Research

 

The Rise of Rare Illnesses in America

Healthcare in the United States has become increasingly precarious, costly, and difficult for patients to navigate. While medical breakthroughs have helped prolong the lives of many Americans, our healthcare system now faces the challenge of assisting patients who have developed incurable, chronic illnesses. Current research reports that as many as six out of ten Americans live with a chronic illness, and four out of ten live with more than one chronic illness (Center for Disease Control and Prevention, 2019). Some of these chronic illnesses are well known and have dedicated advocacy and funding, such as diabetes or Alzheimer’s disease. However, many of these diseases are rare, relatively unknown illnesses. It is estimated that approximately 30 million Americans are currently living with a rare disease, roughly one out of every ten Americans (National Institutes of Health, 2017). This figure demonstrates that while instances of each particular illness may be rare, in total rare diseases represent a large healthcare problem in the United States.

Additionally, rare diseases present a multitude of communication problems in healthcare. Rare illnesses have many different causes, and it is often difficult to identify a single origin for any particular illness. Most rare illnesses have few treatments, and many have no treatments at all. Only a few types of rare diseases are tracked after diagnosis, which makes it difficult to locate those affected to coordinate treatments, research, and advocacy efforts. Cumulatively, these problems can leave patients feeling invisible and isolated from healthcare providers, who may not adequately understand how to diagnose and treat their condition, and their communities, who may not be able to understand how to provide support at home, school, or in the workplace. This leaves patients to carry heavy physical, mental, and emotional burdens.

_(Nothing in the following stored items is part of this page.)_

/-- A change of one group, as the others and as it is seen. -/
theorem State.group_onGroup (s : State) (gid h : Gid) (f : Group → Group) (hf : ∀ g, (f g).gid = g.gid) :
    (s.onGroup gid f).group h = (s.group h).map (fun g => if g.gid == gid then f g else g) := by
  refine find?_updWhere _ _ _ _ (fun g _ => ?_)
  split <;> simp [hf]

theorem State.group_onGroup_same (s : State) (gid : Gid) (f : Group → Group) (hf : ∀ g, (f g).gid = g.gid) {g : Group}
    (h : s.group gid = some g) : (s.onGroup gid f).group gid = some (f g) := by
  rw [State.group_onGroup s gid gid f hf, h]; simp [State.group_gid h]

theorem State.group_setGroup_same (s : State) (k : Group) {g : Group} (h : s.group k.gid = some g) :
    (s.setGroup k).group k.gid = some k := by
  have h1 : (s.setGroup k).group k.gid = (s.group k.gid).map (fun g => if g.gid == k.gid then k else g) := by
    refine find?_updWhere _ _ _ _ (fun g _ => ?_)
    by_cases hg : g.gid == k.gid
    · simp [hg]
    · simp [hg]
  rw [h1, h]; simp [State.group_gid h]

/-- Looking up a group depends on the groups alone. -/
theorem State.group_congr {s t : State} (h : t.groups = s.groups) (gid : Gid) : t.group gid = s.group gid := by
  unfold State.group; rw [h]

theorem Group.path?_id {g : Group} {id : Nat} {t : Path} (h : g.path? id = some t) : t.id = id := by
  have := List.find?_some h; simpa using this

theorem Group.path?_onPath (g : Group) (id : Nat) (f : Path → Path) (hf : ∀ t, (f t).id = t.id) {t : Path}
    (h : g.path? id = some t) : (g.onPath id f).path? id = some (f t) := by
  have : (g.onPath id f).path? id = (g.path? id).map (fun t => if t.id == id then f t else t) := by
    refine find?_updWhere _ _ _ _ (fun t _ => ?_)
    split <;> simp [hf]
  rw [this, h]; simp [Group.path?_id h]

theorem Group.path?_congr {g h : Group} (e : h.paths = g.paths) (id : Nat) : h.path? id = g.path? id := by
  unfold Group.path?; rw [e]

/-! ### The issuer -/

theorem ixOf_spec {p : Nat} {g : Group} {path : Path} {x : Ix} (h : ixOf p g path = some x) :
    x.p = p ∧ x.g = g ∧ x.path = path ∧ x.miss = 0 ∧ path.fetched = some x.cl := by
  unfold ixOf at h
  split at h
  · exact absurd h (by simp)
  · next cl hc =>
    split at h
    · exact absurd h (by simp)
    · split at h <;> (cases h; exact ⟨rfl, rfl, rfl, rfl, hc⟩)

/-- The issuer is the state's own partition, group and path. -/
theorem State.issuer_spec {s : State} {x : Ix} (h : s.issuer = some x) :
    s.cur = some x.p ∧ s.group x.g.gid = some x.g ∧ x.g.path? x.path.id = some x.path ∧ x.path.eligible = true
      ∧ x.miss = 0 ∧ x.path.fetched = some x.cl := by
  unfold State.issuer at h
  split at h
  · next p hp =>
    unfold State.ixAt at h
    split at h
    · exact absurd h (by simp)
    · next r hr =>
      split at h
      · exact absurd h (by simp)
      · next g hg =>
        split at h
        · exact absurd h (by simp)
        · next path hpath =>
          split at h
          · next he =>
            obtain ⟨h1, h2, h3, h4, h5⟩ := ixOf_spec h
            subst h2; subst h3; subst h1
            exact ⟨hp, by rw [State.group_gid hg, hg], by rw [Group.path?_id hpath, hpath], he, h4, h5⟩
          · exact absurd h (by simp)
  · exact absurd h (by simp)

/-- A word that issues outside capsule mode does what its meaning says. -/
theorem word_run {s : State} {x : Ix} (h : Issues s x) (u : CapUse) (f : State → Ix → Res) :
    s.word u f = .next (s.finish x (f s x)) := by
  obtain ⟨h1, h2, h3⟩ := h
  simp [State.word, h1, h2, h3]

/-- A step of the part that is due happens. -/
theorem event_due {s t : State} {due : Bool} (h : s.manage.poweredDown = false) (hd : due = true) : s.event due t = .next t.wake := by
  simp [State.event, h, hd]

/-! ### What a completed word leaves -/

/-- Two groups that are the same but for their paths. -/
def Group.sameBut (g h : Group) : Prop := g = { h with paths := g.paths }

theorem State.endLeg_group (s : State) (p : Nat) (gid : Gid) (id : Nat) (w : Wait) {g : Group} {t : Path}
    (hg : s.group gid = some g) (ht : g.path? id = some t) :
    ∃ k u, (s.endLeg p gid id w).group gid = some k ∧ k.sameBut g ∧ k.path? id = some u ∧ u.pc = t.pc ∧ u.widx = t.widx
      ∧ u.fetched = t.fetched ∧ u.wait = w := by
  simp only [State.endLeg]
  generalize (s.part p).freeAt = n
  generalize hF : (fun (t : Path) => ({ t with wait := w, count := 0, lastLeg := n, readyAt := n, aged := false, classAged := false, passed := 0 } : Path)) = F
  have hid : ∀ t, (F t).id = t.id := by intro t; subst hF; rfl
  refine ⟨_, F t, (State.group_congr (State.advanceRun_groups _ p true) gid).trans
    (State.group_onGroup_same s gid (fun g => g.onPath id F) (fun _ => rfl) hg), rfl, Group.path?_onPath g id F hid ht, ?_⟩
  subst hF; exact ⟨rfl, rfl, rfl, rfl⟩

/-- A word that retires leaves its group as it was but for the paths, and its path past the word. -/
theorem State.retire_group (s : State) (x : Ix) (w : Option Wait) {g : Group} (hg : s.group x.g.gid = some g)
    (hp : g.path? x.path.id = some x.path) (hf : x.path.fetched = some x.cl) :
    ∃ k u, (s.retire x w).group x.g.gid = some k ∧ k.sameBut g ∧ k.path? x.path.id = some u ∧ Past x u := by
  simp only [State.retire]
  generalize hF : (fun (t : Path) => if x.cl.words.length ≤ x.next then { t.goto x.cl.after with fresh := x.cl.hdr.ms }
      else { t with widx := x.next, only := none }) = F
  have hid : ∀ t, (F t).id = t.id := by intro t; subst hF; simp only []; split <;> rfl
  have hpast : Past x (F x.path) := by
    subst hF; unfold Past; simp only
    split <;> simp [Path.goto, hf]
  have h1 : (s.onGroup x.g.gid (fun g => g.onPath x.path.id F)).group x.g.gid = some (g.onPath x.path.id F) :=
    State.group_onGroup_same s x.g.gid (fun g => g.onPath x.path.id F) (fun _ => rfl) hg
  have h2 := Group.path?_onPath g x.path.id F hid hp
  have stop : ∀ w, ∃ k u, ((s.onGroup x.g.gid (fun g => g.onPath x.path.id F)).endLeg x.p x.g.gid x.path.id w).group x.g.gid = some k
      ∧ k.sameBut g ∧ k.path? x.path.id = some u ∧ Past x u := by
    intro w
    obtain ⟨k, u, a, b, c, d, e, f, _⟩ := State.endLeg_group _ x.p x.g.gid x.path.id w h1 h2
    refine ⟨k, u, a, b, c, ?_⟩
    unfold Past at *; rw [d, e, f]; exact hpast
  cases w with
  | some w => exact stop w
  | none =>
    simp only
    split
    · exact stop .none
    · exact ⟨_, _, (State.group_congr (State.advanceRun_groups _ x.p false) _).trans h1, rfl, h2, hpast⟩

/-! ### What a completed word leaves alone -/

theorem State.group_onGroup_other (s : State) {gid h : Gid} (f : Group → Group) (hf : ∀ g, (f g).gid = g.gid) (hh : h ≠ gid) :
    (s.onGroup gid f).group h = s.group h := by
  rw [State.group_onGroup s gid h f hf]
  cases hg : s.group h with
  | none => rfl
  | some g =>
    have : ¬ g.gid = gid := by rw [State.group_gid hg]; exact hh
    simp [this]

theorem State.endLeg_other (s : State) (p : Nat) {gid h : Gid} (id : Nat) (w : Wait) (hh : h ≠ gid) :
    (s.endLeg p gid id w).group h = s.group h := by
  simp only [State.endLeg]
  rw [State.group_congr (State.advanceRun_groups _ p true)]
  exact State.group_onGroup_other s _ (fun _ => rfl) hh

The Internet and Patient Advocacy

However, the Internet has increasingly transformed patients’ access to and engagement with health information. In a widespread survey of health and Internet use, 72% of adult internet users stated that they had searched for health information online in the past year (Fox & Duggan, 2013). Additionally, 87% of teens and young adults (aged 14–22) have searched for health information online, and 39% of this population reported going online to connect with other individuals with similar health conditions (Rideout & Fox, 2018). This rise in patients participating actively in their own healthcare has led to increased advocacy and funding for rare illnesses and the increasing inclusion of patient perspectives within healthcare settings, most notably in movements such as patient-centered care and shared decision-making (Segal, 2009).

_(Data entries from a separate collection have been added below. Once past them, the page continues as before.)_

-- ==== Sys2Proof/Tests/Slice0.lean ====
section
/-! SUPPORT. Tests: ill-formed terms, words of the encoding tables, one step of each word and of many other steps on a small state, and for every statement
a state that meets its hypotheses. Expected values are hand computed from the spec's rules or are its worked examples. -/
namespace Sys2Proof.Tests

open Sys2Proof Sys2Proof.Machine

/-! ### A small state -/

/-- A state whose next step issues the word: one group of 16 lanes, changed by `f`. -/
def stand (ws : List Word) (f : Group → Group) : State :=
  let s := State.reset.withFetchWord 32 0
  let c : Clause := { base := 0, hdr := { n := ws.length, cls := 7, ms := false, epol := false, wtk := false, wcq := false, wpa := false, wst := false }, words := ws }
  { s with blocks := s.blocks.map (fun b => { b with scr := 1024 }), groups := s.groups.map (fun g => f (g.onPath 0 (fun p => { p with fetched := some c }))) }

/-- The same with the clause's milestone bit set. -/
def standMs (ws : List Word) (f : Group → Group) : State :=
  stand ws (fun g => f (g.onPath 0 (fun p => { p with fetched := p.fetched.map (fun c => { c with hdr := { c.hdr with ms := true } }) })))

/-- The same with two members of 16 lanes. -/
def standTwo (ws : List Word) (f : Group → Group) : State :=
  stand ws (fun g => f ({ g with e := 2 }.onPath 0 (fun p => { p with mask := lowMask 32 })))

/-- Function 0 with a page table: the first GiB of its addresses is the first GiB of HBM; `bits` are the leaf's further bits. Its weight
region is one unit, its receive table lies at 0x8000. -/
def mapped (bits : Nat) (s : State) : State :=
  { (s.setCtx 0 { s.ctx 0 with root := 1, weight := [(1, 262144)], rxtab := 0x8000 }) with
    hbm := writeBytes (writeBytes (writeBytes [] 0x1000 8 0x2001) 0x2000 8 0x3001) 0x3000 8 (0x31B + bits),
    dirty := [⟨0, false, 256⟩, ⟨0, false, 288⟩, ⟨0, false, 289⟩] }

def standMap (ws : List Word) (f : Group → Group) : State := mapped 0 (stand ws f)
def standRx (ws : List Word) (f : Group → Group) : State := mapped 0 (stand ws f)

/-- The same with the page a capsule-home page. -/
def standCap (ws : List Word) (f : Group → Group) : State := mapped 0x80 (stand ws f)

def vIs (r v : Nat) (g : Group) : Group := g.writeV r (fun _ => some (BitVec.ofNat 32 v))
def vTab (r : Nat) (f : Nat → Nat) (g : Group) : Group := g.writeV r (fun p => some (BitVec.ofNat 32 (f p)))
def lanes (r : Nat) (g : Group) : Group := vTab r (fun p => p) g
def sIs (r v : Nat) (g : Group) : Group := g.setS r (dw v)
def kIs (r v : Nat) (g : Group) : Group := { g with k := List.replicate r 0 ++ [dw v] }
def mIs (r v : Nat) (g : Group) : Group := g.setM r (BitVec.ofNat 256 v)
def xOne : Xa := { Xa.reset with anchor := some (-40), int := 2 ^ 40 }
def xIs (i : Nat) (x : Xa) (g : Group) : Group := (List.range g.n).foldl (fun g p => g.setX i p x) g
def flagsIs (f : Nat) (g : Group) : Group := g.raiseFlags 0 (BitVec.ofNat 16 f)
def deep (g : Group) : Group := { g with dstack := 2 }
def fewer (g : Group) : Group := { g with vcur := 100 }
def qWith (q pos : Nat) (b : Option (Nat × Nat)) (g : Group) : Group :=
  g.setStream q { Stream.reset with q0 := 0x8000, q1 := dw (2 * 2 ^ 59 + 6 * 2 ^ 24 + 6), q2 := dw (24 * 2 ^ 32 + 4), pos := pos, bind := b }
def qIs (q : Nat) (g : Group) : Group := qWith q 0 none g
def qAt (q pos : Nat) (g : Group) : Group := qWith q pos none g
def qBound (q : Nat) (g : Group) : Group := qWith q 0 (some (0, 40)) g
/-- R276's row: 3.0, -1.5, 0.1, 40.0, a quiet NaN and eleven zeros in v0 to v15. -/
def rqRow (g : Group) : Group :=
  vIs 0 0x40400000 (vIs 1 0xBFC00000 (vIs 2 0x3DCCCCCD (vIs 3 0x42200000 (vIs 4 0x7FC00000 g))))

/-- The step of `s` goes on, and `f` holds of its next state and of the one group there. -/
def ran (s : State) (f : State → Group → Bool) : Bool :=
  match step s with | .next t => (match t.groups with | [g] => f t g | _ => false) | _ => false

/-- The instructions run one after another, and `f` holds at the end. -/
def runs (s : State) (is : List Instr) (f : State → Bool) : Bool :=
  match is with | [] => f s | i :: is => (match exec i s with | .next t => runs t is f | _ => false)

def scr8 (s : State) (a : Nat) : Nat := match s.blocks with | [b] => readBytes b.data a 8 | _ => 0
def hbm8 (s : State) (a : Nat) : Nat := readBytes s.hbm a 8

/-! ### Words of the encoding tables, written out bit by bit -/

def reads (l : List (Word × Instr)) : Bool := l.all (fun e => match decode e.1 with | .ok i => i == e.2 | .error _ => false)

theorem test_decode_0 :
  reads [(0x00D28EE6, .vadd 52 81 110 3 0), (0x028E05D5, .vsub 35 64 93 2 1), (0x044574B2, .vmul 17 46 75 1 0), (0x0604EBAE, .vmulh 1 29 58 7 0),
    (0x09B8629D, .vmad 110 12 41 6 1), (0x0B77D178, .vmin 93 122 23 4 0), (0x0D334866, .vmax 76 105 6 3 0), (0x0EEABF55, .vabsd 58 87 117 2 1),
    (0x10A63633, .vand 41 70 99 1 1), (0x1261AD26, .vor 24 53 82 3 0), (0x14191C05, .vxor 6 35 64 2 1), (0x17D492F3, .vandn 117 18 47 1 1),
    (0x198C09E6, .vshl 99 1 30 3 0), (0x1B4B78C3, .vshr 82 111 12 1 1), (0x1D06F7B3, .vsar 65 94 123 1 1)] = true := by decide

In response, scholars within health communication have correspondingly shifted their attention to understanding how everyday health literacy practices rhetorically shape the decisions that patients make in healthcare settings (Arduser, 2011; Bivens et al., 2018; Bellwoar, 2012; Hensley Owens, 2009; DeHertogh, 2015; Segal, 2009). Much of this scholarship focuses on how patients are using online platforms to voice their own stories and experiences as a particular form of expertise. These studies effectively demonstrate how patients develop health literacy practices that are “embodied and technological”; individuals often navigate varying levels of complex information from both institutional and online sources and combine that information with their own bodily experience to make more meaningful health decisions (Bivens et al., 2018). This scholarship demonstrates how technology has complicated traditional notions of agency, expertise, and empowerment in writing studies. However, research to understand and document how patients’ stories affect health outcomes is still relatively new, and much of this work has focused on the individual’s ability to gather information in order to strategically harness agency. While these theories are immensely useful, they may not fully explain the type of collective, networked agency that can manifest within health communities to spur social change in medicine.

Connecting Patient Agency with Advocacy Networks

My research focuses on how patients with rare illnesses not only strategically build these embodied health literacy practices individually, but also work collectively with others in health communities to intervene in current approaches to medical decision-making. These health communities are important because although patients are individually dispersed across the world, they collaborate to share their health stories and build valuable communal knowledge about their health. While writing these stories can provide therapeutic benefit to patients, they also serve a vital role in patients’ treatment decisions. I argue that understanding the shared stories of patients can help researchers in health communication better understand the diverse values and concerns of patients across a variety of rare diseases in order to develop more effective interventions. When stories from these communities are viewed as crucial data, and this data is circulated, distributed, and shared, it can ignite social change that results in better outcomes for patients.